Department of Oral Health Sciences, Medical University of South Carolina, Charleston, SC 29425, USA.
Department of Radiation Oncology, University of Pittsburgh, Pittsburgh, PA 15260, USA.
Genes (Basel). 2024 May 3;15(5):582. doi: 10.3390/genes15050582.
High-dimensional biomedical datasets have become easier to collect in the last two decades with the advent of multi-omic and single-cell experiments. These can generate over 1000 measurements per sample or per cell. More recently, focus has been drawn toward the need for longitudinal datasets, with the appreciation that important dynamic changes occur along transitions between health and disease. Analysis of longitudinal omics data comes with many challenges, including type I error inflation and corresponding loss in power when thousands of hypothesis tests are needed. Multivariate analysis can yield approaches with higher statistical power; however, multivariate methods for longitudinal data are currently limited. We propose a multivariate distance-based drift-diffusion framework (MD3F) to tackle the need for a multivariate approach to longitudinal, high-throughput datasets. We show that MD3F can result in surprisingly simple yet valid and powerful hypothesis testing and estimation approaches using generalized linear models. Through simulation and application studies, we show that MD3F is robust and can offer a broadly applicable method for assessing multivariate dynamics in omics data.

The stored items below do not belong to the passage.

-- ==== Sys2Proof/Syntax.lean ====
section
/-! DEFINITION. The instructions of the Volt32: one constructor per row of spec/opcode_table.json, in its order. The
name of a constructor is the mnemonic without its dots; `S`/`V` end the scalar and vector forms (`.s`, `.v`), `R` the
reductions, `U`/`S` the two values of the S bit in Group 9; `Addr` and `Iaddr` mark a `dB.addr` or `iB.addr` operand, `I`
in Group 9 an ILAR operand. Immediates are the numbers the fields denote: signed ones as Int (`isimm11` counts
instructions), counts and indices as Nat; their ranges are checked in WellFormed.lean. Fields an instruction does not use
(R105) are not part of it. -/

namespace Sys2Proof

inductive Instr where
  -- Group 0: arithmetic, logic, shifts, divide
  /-- `add.s dA, dB, dC` (R122) -/
  | addS (a b c : DReg)
  /-- `add.v dA, dB, dC` (R122) -/
  | addV (a b c : DReg)
  /-- `sub.s dA, dB, dC` (R123) -/
  | subS (a b c : DReg)
  /-- `sub.v dA, dB, dC` (R123) -/
  | subV (a b c : DReg)
  /-- `slt.s dA, dB, dC` (R124) -/
  | sltS (a b c : DReg)
  /-- `slt.v dA, dB, dC` (R124) -/
  | sltV (a b c : DReg)
  /-- `mul.s dA, dB, dC` (R125) -/
  | mulS (a b c : DReg)
  /-- `mul.v dA, dB, dC` (R125) -/
  | mulV (a b c : DReg)
  /-- `and.s dA, dB, dC` (R126) -/
  | andS (a b c : DReg)
  /-- `and.v dA, dB, dC` (R126) -/
  | andV (a b c : DReg)
  /-- `or.s dA, dB, dC` (R127) -/
  | orS (a b c : DReg)
  /-- `or.v dA, dB, dC` (R127) -/
  | orV (a b c : DReg)
  /-- `xor.s dA, dB, dC` (R128) -/
  | xorS (a b c : DReg)
  /-- `xor.v dA, dB, dC` (R128) -/
  | xorV (a b c : DReg)
  /-- `shl.s dA, dB, dC` (R129) -/
  | shlS (a b c : DReg)
  /-- `shl.v dA, dB, dC` (R129) -/
  | shlV (a b c : DReg)
  /-- `shr.s dA, dB, dC` (R130) -/
  | shrS (a b c : DReg)
  /-- `shr.v dA, dB, dC` (R130) -/
  | shrV (a b c : DReg)
  /-- `rol.s dA, dB, dC` (R131) -/
  | rolS (a b c : DReg)
  /-- `rol.v dA, dB, dC` (R131) -/
  | rolV (a b c : DReg)
  /-- `ror.s dA, dB, dC` (R132) -/
  | rorS (a b c : DReg)
  /-- `ror.v dA, dB, dC` (R132) -/
  | rorV (a b c : DReg)
  /-- `add.s dA, dB.addr, dC` (R133) -/
  | addAddrS (a b c : DReg)
  /-- `add.v dA, dB.addr, dC` (R133) -/
  | addAddrV (a b c : DReg)
  /-- `shl.s dA, dB.addr, dC` (R134) -/
  | shlAddrS (a b c : DReg)
  /-- `shl.v dA, dB.addr, dC` (R134) -/
  | shlAddrV (a b c : DReg)
  /-- `add.s dA, iB.addr, dC` (R135) -/
  | addIaddrS (a : DReg) (b : IReg) (c : DReg)
  /-- `add.v dA, iB.addr, dC` (R135) -/
  | addIaddrV (a : DReg) (b : IReg) (c : DReg)
  /-- `div.s dA, dB, dC, dD` (R136) -/
  | divS (a b c d : DReg)
  /-- `div.v dA, dB, dC, dD` (R137) -/
  | divV (a b c d : DReg)
  -- Group 1: reductions
  /-- `add.r dA, dB` (R151) -/
  | addR (a b : DReg)
  /-- `mul.r dA, dB` (R152) -/
  | mulR (a b : DReg)
  /-- `max.r dA, dB` (R153) -/
  | maxR (a b : DReg)
  /-- `min.r dA, dB` (R154) -/
  | minR (a b : DReg)
  /-- `and.r dA, dB` (R155) -/
  | andR (a b : DReg)
  /-- `or.r dA, dB` (R156) -/
  | orR (a b : DReg)
  /-- `xor.r dA, dB` (R157) -/
  | xorR (a b : DReg)
  -- Group 2: loads, register + immediate
  /-- `ldu8i dA, dB, simm12` (R166) -/
  | ldu8i (a b : DReg) (imm : Int)
  /-- `lds8i dA, dB, simm12` (R167) -/
  | lds8i (a b : DReg) (imm : Int)
  /-- `ldu16i dA, dB, simm12` (R168) -/
  | ldu16i (a b : DReg) (imm : Int)
  /-- `lds16i dA, dB, simm12` (R169) -/
  | lds16i (a b : DReg) (imm : Int)
  /-- `ldu32i dA, dB, simm12` (R170) -/
  | ldu32i (a b : DReg) (imm : Int)
  /-- `lds32i dA, dB, simm12` (R171) -/
  | lds32i (a b : DReg) (imm : Int)
  /-- `ldu64i dA, dB, simm12` (R172) -/
  | ldu64i (a b : DReg) (imm : Int)
  /-- `lds64i dA, dB, simm12` (R173) -/
  | lds64i (a b : DReg) (imm : Int)
  -- Group 3: loads, DLAR address + immediate
  /-- `ldu8i dA, dB.addr, simm12` (R174) -/
  | ldu8iAddr (a b : DReg) (imm : Int)
  /-- `lds8i dA, dB.addr, simm12` (R175) -/
  | lds8iAddr (a b : DReg) (imm : Int)
  /-- `ldu16i dA, dB.addr, simm12` (R176) -/
  | ldu16iAddr (a b : DReg) (imm : Int)
  /-- `lds16i dA, dB.addr, simm12` (R177) -/
  | lds16iAddr (a b : DReg) (imm : Int)
  /-- `ldu32i dA, dB.addr, simm12` (R178) -/
  | ldu32iAddr (a b : DReg) (imm : Int)
  /-- `lds32i dA, dB.addr, simm12` (R179) -/
  | lds32iAddr (a b : DReg) (imm : Int)
  /-- `ldu64i dA, dB.addr, simm12` (R180) -/
  | ldu64iAddr (a b : DReg) (imm : Int)
  /-- `lds64i dA, dB.addr, simm12` (R181) -/
  | lds64iAddr (a b : DReg) (imm : Int)
  -- Group 4: loads, register + register
  /-- `ldu8 dA, dB, dC` (R182) -/
  | ldu8 (a b c : DReg)
  /-- `lds8 dA, dB, dC` (R183) -/
  | lds8 (a b c : DReg)
  /-- `ldu16 dA, dB, dC` (R184) -/
  | ldu16 (a b c : DReg)
  /-- `lds16 dA, dB, dC` (R185) -/
  | lds16 (a b c : DReg)
  /-- `ldu32 dA, dB, dC` (R186) -/
  | ldu32 (a b c : DReg)
  /-- `lds32 dA, dB, dC` (R187) -/
  | lds32 (a b c : DReg)
  /-- `ldu64 dA, dB, dC` (R188) -/
  | ldu64 (a b c : DReg)
  /-- `lds64 dA, dB, dC` (R189) -/
  | lds64 (a b c : DReg)
  -- Group 5: stores
  /-- `stu8i dA, dB, simm12` (R201) -/
  | stu8i (a b : DReg) (imm : Int)
  /-- `sts8i dA, dB, simm12` (R202) -/
  | sts8i (a b : DReg) (imm : Int)
  /-- `stu16i dA, dB, simm12` (R203) -/
  | stu16i (a b : DReg) (imm : Int)
  /-- `sts16i dA, dB, simm12` (R204) -/
  | sts16i (a b : DReg) (imm : Int)
  /-- `stu32i dA, dB, simm12` (R205) -/
  | stu32i (a b : DReg) (imm : Int)
  /-- `sts32i dA, dB, simm12` (R206) -/
  | sts32i (a b : DReg) (imm : Int)
  /-- `stu64i dA, dB, simm12` (R207) -/
  | stu64i (a b : DReg) (imm : Int)
  /-- `sts64i dA, dB, simm12` (R208) -/
  | sts64i (a b : DReg) (imm : Int)
  -- Group 6: duplicate a scalar into a vector
  /-- `dpu8 dA, dB` (R216) -/
  | dpu8 (a b : DReg)
  /-- `dps8 dA, dB` (R217) -/
  | dps8 (a b : DReg)
  /-- `dpu16 dA, dB` (R218) -/
  | dpu16 (a b : DReg)
  /-- `dps16 dA, dB` (R219) -/
  | dps16 (a b : DReg)
  /-- `dpu32 dA, dB` (R220) -/
  | dpu32 (a b : DReg)
  /-- `dps32 dA, dB` (R221) -/
  | dps32 (a b : DReg)
  /-- `dpu64 dA, dB` (R222) -/
  | dpu64 (a b : DReg)
  /-- `dps64 dA, dB` (R223) -/
  | dps64 (a b : DReg)
  -- Group 7: instruction fetch
  /-- `fetch iA, iB, dC, jimm4` (R231) -/
  | fetchReg (a b : IReg) (c : DReg) (j : Nat)
  /-- `fetch iA, iB, isimm11, jimm4` (R232) -/
  | fetchImm (a b : IReg) (imm : Int) (j : Nat)
  -- Group 8: jumps and returns
  /-- `sel.s dA, iB, iimm5, jimm5` (R241) -/
  | selS (a : DReg) (b : IReg) (i j : Nat)
  /-- `sel.v dA, iB, iimm5, jimm5` (R241) -/
  | selV (a : DReg) (b : IReg) (i j : Nat)
  /-- `jz.s dA, iB, iimm5` (R242) -/
  | jzS (a : DReg) (b : IReg) (i : Nat)
  /-- `jz.v dA, iB, iimm5` (R242) -/
  | jzV (a : DReg) (b : IReg) (i : Nat)
  /-- `jnz.s dA, iB, iimm5` (R243) -/
  | jnzS (a : DReg) (b : IReg) (i : Nat)
  /-- `jnz.v dA, iB, iimm5` (R243) -/
  | jnzV (a : DReg) (b : IReg) (i : Nat)
  /-- `reti.s dA` (R244) -/
  | retiS (a : DReg)
  /-- `reti.v dA` (R244) -/
  | retiV (a : DReg)
  /-- `retx.s dA` (R245) -/
  | retxS (a : DReg)
  /-- `retx.v dA` (R245) -/
  | retxV (a : DReg)
  -- Group 9: LAR management
  /-- `getaddrs.U dA, dB, imm6` (R258) -/
  | getaddrsU (a b : DReg) (n : Nat)
  /-- `getaddrs.S dA, dB, imm6` (R258) -/
  | getaddrsS (a b : DReg) (n : Nat)
  /-- `getaddrs.U dA, iB, imm6` (R259) -/
  | getaddrsIU (a : DReg) (b : IReg) (n : Nat)
  /-- `getaddrs.S dA, iB, imm6` (R259) -/
  | getaddrsIS (a : DReg) (b : IReg) (n : Nat)
  /-- `gettypes.U dA, dB, imm6` (R260) -/
  | gettypesU (a b : DReg) (n : Nat)
  /-- `gettypes.S dA, dB, imm6` (R260) -/
  | gettypesS (a b : DReg) (n : Nat)
  /-- `ldm.U dA, dB, dC, imm6` (R261) -/
  | ldmU (a b c : DReg) (n : Nat)
  /-- `ldm.S dA, dB, dC, imm6` (R261) -/
  | ldmS (a b c : DReg) (n : Nat)
  /-- `fetchm.U iA, dB, imm6` (R262) -/
  | fetchmU (a : IReg) (b : DReg) (n : Nat)
  /-- `fetchm.S iA, dB, imm6` (R262) -/
  | fetchmS (a : IReg) (b : DReg) (n : Nat)
  /-- `reload.U dA, imm6` (R263) -/
  | reloadU (a : DReg) (n : Nat)
  /-- `reload.S dA, imm6` (R263) -/
  | reloadS (a : DReg) (n : Nat)
  /-- `flush.U dA, imm6` (R264) -/
  | flushU (a : DReg) (n : Nat)
  /-- `flush.S dA, imm6` (R264) -/
  | flushS (a : DReg) (n : Nat)
  /-- `reload.U iA, imm6` (R265) -/
  | reloadIU (a : IReg) (n : Nat)
  /-- `reload.S iA, imm6` (R265) -/
  | reloadIS (a : IReg) (n : Nat)
  -- Group 10: `cpy`, `swi`
  /-- `cpy.s dA, ie` (R276) -/
  | cpyFromIe (a : DReg)
  /-- `cpy.s ie, dA` (R277) -/
  | cpyToIe (a : DReg)
  /-- `cpy.s dA, xct` (R278) -/
  | cpyFromXct (a : DReg)
  /-- `cpy.s xct, dA` (R279) -/
  | cpyToXct (a : DReg)
  /-- `cpy.v dA, swiarg0` (R280) -/
  | cpyFromSwiarg0 (a : DReg)
  /-- `cpy.v swiarg0, dA` (R281) -/
  | cpyToSwiarg0 (a : DReg)
  /-- `cpy.v dA, swiarg1` (R282) -/
  | cpyFromSwiarg1 (a : DReg)
  /-- `cpy.v swiarg1, dA` (R283) -/
  | cpyToSwiarg1 (a : DReg)
  /-- `cpy.v dA, swiarg2` (R284) -/
  | cpyFromSwiarg2 (a : DReg)
  /-- `cpy.v swiarg2, dA` (R285) -/
  | cpyToSwiarg2 (a : DReg)
  /-- `cpy.v dA, swiarg3` (R286) -/
  | cpyFromSwiarg3 (a : DReg)
  /-- `cpy.v swiarg3, dA` (R287) -/
  | cpyToSwiarg3 (a : DReg)
  /-- `swi dA, dB, dC, dD` (R288) -/
  | swi (a b c d : DReg)
  -- Group 11: IO
  /-- `inu8.s dA, dB, dC` (R296) -/
  | inu8S (a b c : DReg)
  /-- `inu8.v dA, dB, dC` (R296) -/
  | inu8V (a b c : DReg)
  /-- `ins8.s dA, dB, dC` (R297) -/
  | ins8S (a b c : DReg)
  /-- `ins8.v dA, dB, dC` (R297) -/
  | ins8V (a b c : DReg)
  /-- `inu16.s dA, dB, dC` (R298) -/
  | inu16S (a b c : DReg)
  /-- `inu16.v dA, dB, dC` (R298) -/
  | inu16V (a b c : DReg)
  /-- `ins16.s dA, dB, dC` (R299) -/
  | ins16S (a b c : DReg)
  /-- `ins16.v dA, dB, dC` (R299) -/
  | ins16V (a b c : DReg)
  /-- `inu32.s dA, dB, dC` (R300) -/
  | inu32S (a b c : DReg)
  /-- `inu32.v dA, dB, dC` (R300) -/
  | inu32V (a b c : DReg)
  /-- `ins32.s dA, dB, dC` (R301) -/
  | ins32S (a b c : DReg)
  /-- `ins32.v dA, dB, dC` (R301) -/
  | ins32V (a b c : DReg)
  /-- `inu64.s dA, dB, dC` (R302) -/
  | inu64S (a b c : DReg)
  /-- `inu64.v dA, dB, dC` (R302) -/
  | inu64V (a b c : DReg)
  /-- `ins64.s dA, dB, dC` (R303) -/
  | ins64S (a b c : DReg)
  /-- `ins64.v dA, dB, dC` (R303) -/
  | ins64V (a b c : DReg)
  /-- `outu8.s dA, dB, dC` (R304) -/
  | outu8S (a b c : DReg)
  /-- `outu8.v dA, dB, dC` (R304) -/
  | outu8V (a b c : DReg)
  /-- `outs8.s dA, dB, dC` (R305) -/
  | outs8S (a b c : DReg)
  /-- `outs8.v dA, dB, dC` (R305) -/
  | outs8V (a b c : DReg)
  /-- `outu16.s dA, dB, dC` (R306) -/
  | outu16S (a b c : DReg)
  /-- `outu16.v dA, dB, dC` (R306) -/
  | outu16V (a b c : DReg)
  /-- `outs16.s dA, dB, dC` (R307) -/
  | outs16S (a b c : DReg)
  /-- `outs16.v dA, dB, dC` (R307) -/
  | outs16V (a b c : DReg)
  /-- `outu32.s dA, dB, dC` (R308) -/
  | outu32S (a b c : DReg)
  /-- `outu32.v dA, dB, dC` (R308) -/
  | outu32V (a b c : DReg)
  /-- `outs32.s dA, dB, dC` (R309) -/
  | outs32S (a b c : DReg)
  /-- `outs32.v dA, dB, dC` (R309) -/
  | outs32V (a b c : DReg)
  /-- `outu64.s dA, dB, dC` (R310) -/
  | outu64S (a b c : DReg)
  /-- `outu64.v dA, dB, dC` (R310) -/
  | outu64V (a b c : DReg)
  /-- `outs64.s dA, dB, dC` (R311) -/
  | outs64S (a b c : DReg)
  /-- `outs64.v dA, dB, dC` (R311) -/
  | outs64V (a b c : DReg)
deriving DecidableEq, Repr

end Sys2Proof
end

在过去的二十年中,随着多组学和单细胞实验的出现,高维生物医学数据集变得更容易收集。这些可以为每个样本或每个细胞生成超过 1000 个测量值。最近,人们开始关注纵向数据集的需求,因为人们意识到在健康和疾病之间的转变过程中会发生重要的动态变化。纵向组学数据分析面临许多挑战,包括当需要进行数千个假设检验时,I 型错误膨胀和相应的效力损失。多变量分析可以产生具有更高统计效力的方法;然而,目前纵向数据的多变量方法受到限制。我们提出了一种基于距离的多维漂移-扩散框架(MD3F)来满足对纵向高通量数据集的多变量方法的需求。我们表明,MD3F 可以使用广义线性模型产生非常简单但有效且强大的假设检验和估计方法。通过模拟和应用研究,我们表明 MD3F 具有稳健性,并可以为评估组学数据中的多元动态提供一种广泛适用的方法。